Incidentally the sticker on the apple doesn't bother me as much as the car in the background.


----------



## peachcreek (Sep 21, 2001)

It was a good movie, as movies go. Would I see it again? Yes, when it comes out on DVD.
To me the deal is that Hollywood wants to produce an "epic", when all Tolkien was doing writing his stories and inadvertantly created an epic...
Just like Ozymandias, we still can't buy greatness.


----------



## athenaeus (Jul 24, 2001)

Nicko someone told me that there is a whole serial of games for pc that they were based on LOTR. They have told me about the games but I don't remember the name. 
Have you heard about that?

But yeah I get your point, I guess you are right. 

Of course I have some unknown words for the post that lays above mine but I am afraid to ask, I wouldn't want to change the subject


----------



## risa (May 11, 2001)

Definitely going to see it again in the theatre which is very unusual for me. I rarely see any movie in the theatre, let alone at full price. I usually just wait for video. I'll probably go next week sometime. I still have to go to Harry Potter.


----------



## mezzaluna (Aug 29, 2000)

Athenaeus, I'd wager that all of the swords and sorcerers games (including Dungeons and Dragons, a Wisconsin product), stem from LOTR. A good many computer role-playing games use names of people and places taken directly from the books. Everquest comes to mind; a former student of mine was really into that game, and until I read portions of LOTR to him, he wouldn't believe that the game was entirely original.

I'll gladly take any excuse to see the movie again! I'll take a copy of the mistakes, Athenaeus, and see how many of them I can find.


----------



## athenaeus (Jul 24, 2001)

I rarely go to the movies because I consider cinema an inferior Art.

I mean they repeat shooting the same scene until the have it perfect and they dare forget the stickers on the apples...

That's why I found amusing the site with the mistakes and hysterical.

You persuaded me.
I will see the movie again but in a theater because films are designed to be seen in the dark on a huge screen and not on the sofa.
I think I have realized why I enjoyed the film. It gave me the same impression with the book. 
That the story was unfolding in the dark.

Thanks for the discussion and imagine! Tolkien was JUST writing his stories ( as Peechcreek said)


----------



## marmalady (Apr 19, 2001)

Heard a nasty rumor that the video/DVD won't be out til next year, right before the second episode hits the screen. Sigh.


----------



## isa (Apr 4, 2000)

Cinema an inferior art??? You can not be serious Athenaeus?? 


You think they shoot a scene until it's perfect therefore it can not be an art form?? What aboput the writer or the poet who plays with word until it is just perfect or the composer who does the same thing?? Or the painter for that matter? Please reconsider.


Then what do you make of actors? Are they artist or not? Or are only actors who work in theater that are considered artisit?

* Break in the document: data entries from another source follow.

-- ==== Sys2Proof/Machine/State.lean ====
section
/-!
DEFINITION. The state of the engine (spec/10_state.md), the events that touch it (spec/20_memory.md R64), the
error causes (spec/60_exceptions.md R174) and the state after reset (R40, R201).
-/

namespace Sys2Proof.Machine

/-- One point register: an affine pair and "an explicit infinity flag" (R22). -/
structure PointReg where
  x   : Felt
  y   : Felt
  inf : Bool
  deriving DecidableEq, Repr

/-- The three result flags, `STATUS[18:16]` (R27), written as a whole (R28). -/
structure Flags where
  inf   : Bool
  onc   : Bool
  noinv : Bool
  deriving DecidableEq, Repr

/-- The error causes of R174; their codes are `ErrorKind.code` in Sys2Proof/Machine/Ops.lean. -/
inductive ErrorKind where
  /-- 0x01: the word is no command (R175) -/
  | illegalCommand
  /-- 0x10: `LEN != 97` (R141) -/
  | encLength
  /-- 0x11: `BUF[0] != 0x04` (R141) -/
  | encTag
  /-- 0x12: a coordinate at or above `p` (R141) -/
  | encRange
  /-- 0x13: the pair is not on the curve (R141) -/
  | encNotOnCurve
  /-- 0x20: the source point of `PENC` or `XENC` is infinity (R177) -/
  | operandInfinity
  deriving DecidableEq, Repr

/-- What can happen to the engine, one at a time in one total order (R64): a bus transaction of the host (R51), the
engine's own step `Complete` (R171), a reset (R200). -/
inductive Event where
  /-- `HostRead(4 * w)` -/
  | read (w : WordAddr)
  /-- `HostWrite(4 * w, v)` -/
  | write (w : WordAddr) (v : Word)
  /-- the engine's turn: `Complete` if a command is pending, else nothing (R171) -/
  | engine
  /-- the platform's reset input -/
  | reset
  deriving DecidableEq, Repr

/-- The byte storage `BUF`, as (index, byte) pairs in the canonical form `Memory.wf` of Sys2Proof/Machine/Ops.lean
(log entry 8). -/
abbrev Memory := List Host.Cell

/-- The whole state of the engine, and three fields of the model's own at its end: the record the engine is configured with
(log entry 17) and what the outside world does (log entries 1 to 3). -/
structure State where
  /-- the field registers `f[0..7]` (R20) -/
  f       : Vector Felt 8
  /-- the point registers `pt[0..3]` (R22) -/
  pt      : Vector PointReg 4
  /-- `BUF[0..96]` (R25) -/
  buf     : Memory
  /-- `LEN` (R26, R37) -/
  len     : Byte
  /-- `CTRL.IE` (R33) -/
  ie      : Bool
  /-- `STATUS.BUSY` (R34) -/
  busy    : Bool
  /-- `STATUS.DONE` (R34), also the pending bit of the interrupt (R181) -/
  done    : Bool
  /-- `STATUS.ERR` (R34) -/
  err     : Bool
  /-- `STATUS.OVR` (R34) -/
  ovr     : Bool
  /-- `STATUS.ERRCODE` (R34) -/
  errcode : Byte
  /-- `STATUS[18:16]`, FLAGS (R27) -/
  flags   : Flags
  /-- the latched command word `cur`, read through `CMD` (R36) -/
  cur     : Word
  /-- MODEL'S OWN: the configuration argument `curve` of R7, which nothing writes (log entry 17) -/
  curve   : CurveParameters
  /-- MODEL'S OWN: the events still to come, the next one first (log entries 1 and 2) -/
  inputs  : List Event
  /-- MODEL'S OWN: the word the last `HostRead` returned to the host (log entry 3) -/
  rdata   : Option Word
  deriving DecidableEq, Repr

/-- Why the machine stops with a fault: it never does. R51: "no offset in the window makes the engine signal a bus
error, stall for ever, or fault"; R178: "No command can hang, trap the host, or signal a bus error." -/
inductive Fault where
  deriving DecidableEq, Repr

/-- Why the machine refuses a command. -/
inductive Refusal where
  /-- Raised by an arm of `exec` whose command has no meaning yet. Safe. No arm raises it in this model. -/
  | notModelled (mnemonic : String)
  deriving DecidableEq, Repr

/-- The outcome of a command or a step. -/
abbrev Result := Host.Outcome State Fault Refusal

/-- The state after reset (R40, R201) of an engine with the default record (R9), with no event to come and nothing read. -/
def State.reset : State where
  f       := Vector.replicate 8 0#384
  pt      := Vector.replicate 4 ⟨0#384, 0#384, true⟩
  buf     := []
  len     := 0#8
  ie      := false
  busy    := false
  done    := false
  err     := false
  ovr     := false
  errcode := 0#8
  flags   := ⟨false, false, false⟩
  cur     := 0#32
  curve   := Config.curve
  inputs  := []
  rdata   := none

end Sys2Proof.Machine
end

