/-- R181 with R41: the interrupt output, that every completion sets the pending bit and nothing else does, and the four ways
it is cleared. -/
def Obligations.InterruptOutput : Prop :=
  (∀ s : State, s.irq = (s.ie && s.done)) ∧
  (∀ s : State, s.busy = true → Spec.enginesTurn s → ∃ t, step s = .next t ∧ t.done = true ∧ t.irq = s.ie) ∧
  (∀ s t : State, step s = .next t → s.done = false → t.done = true → s.busy = true ∧ Spec.enginesTurn s) ∧
  (∀ (s : State) (w : WordAddr) (v : Word) (es : List Event), s.inputs = .write w v :: es →
    (4 * w.toNat = 0x008 → v.getLsbD 1 = true → ∃ t, step s = .next t ∧ t.irq = false) ∧
    (4 * w.toNat = 0x00C → s.busy = false → ∃ t, step s = .next t ∧ t.irq = false) ∧
    (4 * w.toNat = 0x004 → v.getLsbD 0 = false → ∃ t, step s = .next t ∧ t.irq = false)) ∧
  (∀ (s : State) (es : List Event), s.inputs = .reset :: es → ∃ t, step s = .next t ∧ t.irq = false)

/-! ### Reset -/

/-- R201 with the values of R40; the constants are the same before and after. (That the schedule and the word last read stay
is the MODEL'S CHOICE, log entry 4; that the record is a field is log entry 17.) -/
def Obligations.ResetWritesEverything : Prop :=
  ∀ (s : State) (es : List Event), s.inputs = .reset :: es →
    ∃ t : State, step s = .next t ∧
      (∀ i : FReg, t.f.get i = 0#384) ∧ (∀ k : PReg, t.pt.get k = ⟨0#384, 0#384, true⟩) ∧
      (∀ a : Nat, Memory.read t.buf a = 0x00#8) ∧ t.len = 0#8 ∧ t.ie = false ∧ t.statusWord = 0#32 ∧ t.cur = 0#32 ∧
      t.hostRead (wordAddr 0x000) = 0x50333834#32 ∧
      (∀ (c : Fin 9) (j : Fin 12), t.hostRead (wordAddr (0x800 + 0x40 * c.val + 4 * j.val)) =
        BitVec.ofNat 32 ((Spec.constTable s.curve).getD c.val 0 / 2 ^ (32 * j.val))) ∧
      t.curve = s.curve ∧ t.inputs = es ∧ t.rdata = s.rdata

/-- R202: a reset while a command is pending abandons it; `DONE` and `irq` stay 0 and no `Complete` follows, however often
the engine has its turn; and nothing but a reset or its completion ends a pending command. -/
def Obligations.ResetAbandonsThePendingCommand : Prop :=
  (∀ (s : State) (es : List Event) (k : Nat), s.busy = true → s.inputs = .reset :: (List.replicate k .engine ++ es) →
    ∃ t : State, Sys2Proof.core.run (k + 1) s = .next t ∧ t.busy = false ∧ t.done = false ∧ t.irq = false ∧
      t.inputs = es ∧ (∀ i : FReg, t.f.get i = 0#384) ∧ (∀ j : PReg, t.pt.get j = ⟨0#384, 0#384, true⟩) ∧
      (∀ a : Nat, Memory.read t.buf a = 0x00#8) ∧ t.len = 0#8) ∧
  (∀ s t : State, s.busy = true → step s = .next t → t.busy = false →
    Spec.enginesTurn s ∨ s.inputs.head? = some .reset)

/-- "reset wins" of R200: whatever event is due with a reset, the state after it is the reset state. (That a coinciding event
is one just before the reset in the total order is the MODEL'S reading, log entry 4.) -/
def Obligations.ResetWins : Prop :=
  ∀ (s : State) (e : Event) (es : List Event), s.inputs = e :: .reset :: es →
    ∃ r : Option Word, Sys2Proof.core.run 2 s = .next { State.reset with curve := s.curve, inputs := es, rdata := r }

/-! ### Whole-machine rules -/

/-- R61, R65: however many transactions the host makes while a command is pending, the command stays pending and its
operands stay as they are. -/
def Obligations.PendingCommandIsFrozen : Prop :=
  ∀ (es rest : List Event) (s : State), s.busy = true →
    (∀ e ∈ es, (∃ w, e = .read w) ∨ (∃ w v, e = .write w v)) → s.inputs = es ++ rest →
    ∃ t : State, Sys2Proof.core.run es.length s = .next t ∧ t.busy = true ∧ t.cur = s.cur ∧ t.f = s.f ∧ t.pt = s.pt ∧
      t.buf = s.buf ∧ t.len = s.len ∧ t.inputs = rest

/-- The invariants of R35, the list of codes of R174 and the canonical form of `BUF` (State.Inv) are kept by every step from
every state that has them, and no step changes the curve record (R7: "No command and no bus write can change it"). -/
def Obligations.StepKeepsTheInvariant : Prop :=
  (∀ s t : State, s.Inv → step s = .next t → t.Inv) ∧ ∀ s t : State, step s = .next t → t.curve = s.curve

/-- The reset state has the invariant, for the default record and for any other (log entry 17). -/
def Obligations.ResetMeetsTheInvariant : Prop := State.reset.Inv ∧ ∀ c : CurveParameters, (State.resetWith c).Inv

/-- R171 "it fires once, after a finite … time" and R214: when every event of a schedule has been handled and the engine has
had its turn, no command is pending; and every host program, from every state, ends, with `BUSY = 0`, wherever in its lines
the engine has its turn. (The schedule and the numbers `turns` are the MODEL'S CHOICE, log entries 1, 2 and 15.) -/
def Obligations.NothingIsPendingAtTheEnd : Prop :=
  (∀ s : State, ∃ t : State, Sys2Proof.core.run (s.inputs.length + 1) s = .next t ∧ t.busy = false ∧ t.inputs = []) ∧
  (∀ (ls : List HostLine) (turns : List Nat) (s : State), ∃ e : HostEnd, runLines ls turns s = .next e ∧
    e.state.busy = false)

/-- R178 and R171: every command completes on every state, leaves `CTRL`, `OVR`, `cur` and the outside world alone, and ends
in an error exactly where R174 names a cause. (The arm of `FLDC` above 8, which no legal word gives, is log entry 9.) -/
def Obligations.CommandsEndInErrorsExactlyWhere : Prop :=
  ∀ (i : Instr) (s : State), ∃ t : State, exec i s = .next t ∧ t.busy = false ∧ t.done = true ∧ SameControl s t ∧
    (t.err = true ↔
      match i with
      | .fldc _ c => 8 < c.val
      | .penc ps1 | .xenc ps1 => (s.pt.get ps1).inf = true
      | .pdec _ => ¬ Spec.decodable s
      | .montmul _ _ _ | .modmul _ _ _ | .modinv _ _ | .pdbl _ _ | .padd _ _ _ | .pneg _ _ | .pisinf _ | .pchk _
      | .pldg _ | .smul _ _ _ => False)

/-- R173: a completion that ends in an error, of a legal command or of an illegal word, leaves all data and control as they
were and writes the report. -/
def Obligations.FailedCommandsChangeNoData : Prop :=
  ∀ s t : State, s.busy = true → Spec.enginesTurn s → step s = .next t → t.err = true →
    t = Spec.report { s with inputs := s.inputs.tail } t.errcode ∧ t.errcode ∈ [0x01#8, 0x10#8, 0x11#8, 0x12#8, 0x13#8, 0x20#8]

Please don't tell me Renoir's movie are not a work of art? What about Truffault's films or Kurosawa's film? 


Ok I'll stop here.


----------



## athenaeus (Jul 24, 2001)

No don't take litteraly everything I say, I am trained to question things you know, searching for the truth or something close to it,but it's not that serious!! 

Cinema is a different kind of art but definetely is Art.
I am the theater type, that's all.
I would add Kristoff Kislwofski to your list.

Marmalady, I heard the same . Lucky those that have friends who master Internet and have very special Internet connections...


----------



## thebighat (Feb 21, 2001)

Speaking of those mistakes, we didn't have pause buttons at the theater I just got out of. I saw something in the Weathertop scene, but the guy reels out of the scene very fast. I did notice the switched hands on the giant statues. All in all I liked the movie.
One of the best things I like about the book is imagining the landscape, and the movie really did a good job there. I could quibble about what's on the other side of Moria, the Dimrill Dale, which I never envisioned as that kind of rocky landscape, but after they left Rivendell, for instance, they travel through Hollin, and that matched for me. so did Lothlorien, and Amon Hen, and the Falls of Rauros, and Hobbiton. Want to move into Bag End. It was fun.


----------



## isa (Apr 4, 2000)

It was late, I forgot too many names...


----------



## mezzaluna (Aug 29, 2000)

Call me a fanatic, but I just got home from my second viewing of the film. I tried to watch for the mistakes (I caught the vanishing chain around Frodo's neck in his Rivendell wake-up scene and the reversing hands on the statues). But try as I could, I never saw any sticker on a apple, and I go too absorbed in the story to bother looking for shadowy cars. My husband says the people who catch mistakes like that must have gotten a bootleg copy online and spent hours looking for details like that.

A colleague at work is strong in his dislike of the film, stating that the script was inane. He says he liked the book. I had to laugh, because most of the dialogue was lifted in large pieces directly from the book. Incidentally, the audience included people from about age 5 (too young!) to 65. Three eighth grade girls sat in front of me. They came to drool over Elijah Wood and the guy who plays Legolas!


----------